-- ==== Sys2Proof/Machine/Dma.lean ====
section
/-! DEFINITION. Machine/Dma.lean: descriptor rings, movers, frame-synchronous channels and carrels (R443 to R478). -/

namespace Sys2Proof.Machine

/-! ## Rings -/

/-- The owner index of the manager, and of a free ring. -/
abbrev manager : Nat := 256
abbrev noOwner : Nat := 257

/-- A free ring. -/
def Ring.zero : Ring := ⟨noOwner, 12, 0, 0, [], false⟩

/-- Pool ring `r` beside its registers. -/
def State.ring (s : State) (r : Nat) : Ring := tget (fun _ => Ring.zero) s.dma.rings r

/-- Pool ring `r` replaced. -/
def State.setRing (s : State) (r : Nat) (x : Ring) : State :=
  { s with dma := { s.dma with rings := tset (fun _ => Ring.zero) s.dma.rings r x } }

/-- Ring states (DMA_RING_STAT.State). -/
abbrev rsOff : Nat := 0
abbrev rsIdle : Nat := 1
abbrev rsActive : Nat := 2
abbrev rsHalted : Nat := 3

def State.ringState (s : State) (r : Nat) : Nat := s.fld (DMA_RING_STAT.State r)
def State.ringKind (s : State) (r : Nat) : Nat := s.fld (DMA_RING_STAT.Kind r)
def State.ringHead (s : State) (r : Nat) : Nat := s.fld (DMA_RING_STAT.Head r)
def State.ringTail (s : State) (r : Nat) : Nat := s.fld (DMA_RING_DB.Tail r)

/-- The descriptors of a ring. -/
def Ring.size (x : Ring) : Nat := 2 ^ x.sizeLog

/-- The carrel is in a reset (R469). -/
def State.resetting (s : State) (c : Nat) : Bool := decide (c < 256) && s.on (CRL_STATE.Resetting c)

/-- The PASID of a ring's requests: its carrel's while PASID Enable is 1, none for the manager's (R387, R464). -/
def State.ringPasid (s : State) (r : Nat) : Option Nat :=
  let o := (s.ring r).owner
  if o < 256 ∧ s.on CFG_PASID.Enable then some (s.fld (CRL_PASID.Pasid o)) else none

/-! ## Movers -/

/-- Mover `m`. -/
def State.mover (s : State) (m : Nat) : Mover := tget (fun _ => ⟨.idle, []⟩) s.dma.movers m

/-- A mover's work set, and shown in DMA_MOVER. -/
def State.setMover (s : State) (m : Nat) (x : Mover) : State :=
  let t := { s with dma := { s.dma with movers := tset (fun _ => ⟨.idle, []⟩) s.dma.movers m x } }
  let w : Nat × Nat × Nat := match x.job with
    | .idle => (0, 0, 0)
    | .fetch r _ => (1, (s.ring r).owner, r)
    | .segment r _ _ _ => (1, (s.ring r).owner, r)
    | .writeback r => (1, (s.ring r).owner, r)
    | .chanDesc j d => (2, (s.ring d.ring).owner, j)
    | .chanData j d _ _ => (2, (s.ring d.ring).owner, j)
  t.wr (DMA_MOVER m) (BitVec.ofNat 32 ((decide (w.1 ≠ 0)).toNat + 2 * w.1 + 8 * w.2.1 + 2 ^ 16 * w.2.2))

/-- The idle mover. -/
def State.freeMover (s : State) (m : Nat) : State := s.setMover m ⟨.idle, []⟩

/-- The ring a mover's work belongs to. -/
def Job.ring? : Job → Option Nat
  | .idle => none
  | .fetch r _ => some r
  | .segment r _ _ _ => some r
  | .writeback r => some r
  | .chanDesc _ d => some d.ring
  | .chanData _ d _ _ => some d.ring

/-- The movers whose work is on a ring that satisfies `p`. -/
def State.moversWith (s : State) (p : Nat → Bool) : List Nat :=
  (s.dma.movers.filter (fun m => (m.2.job.ring?).any p)).map (·.1)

- [What needs to be done] Above are some lines. Repeat exactly, and only, those from the line that has "def State.setRing (s" through the line that has "def State.ringState (s".

- [Solution below]
def State.setRing (s : State) (r : Nat) (x : Ring) : State :=
  { s with dma := { s.dma with rings := tset (fun _ => Ring.zero) s.dma.rings r x } }

/-- Ring states (DMA_RING_STAT.State). -/
abbrev rsOff : Nat := 0
abbrev rsIdle : Nat := 1
abbrev rsActive : Nat := 2
abbrev rsHalted : Nat := 3

def State.ringState (s : State) (r : Nat) : Nat := s.fld (DMA_RING_STAT.State r)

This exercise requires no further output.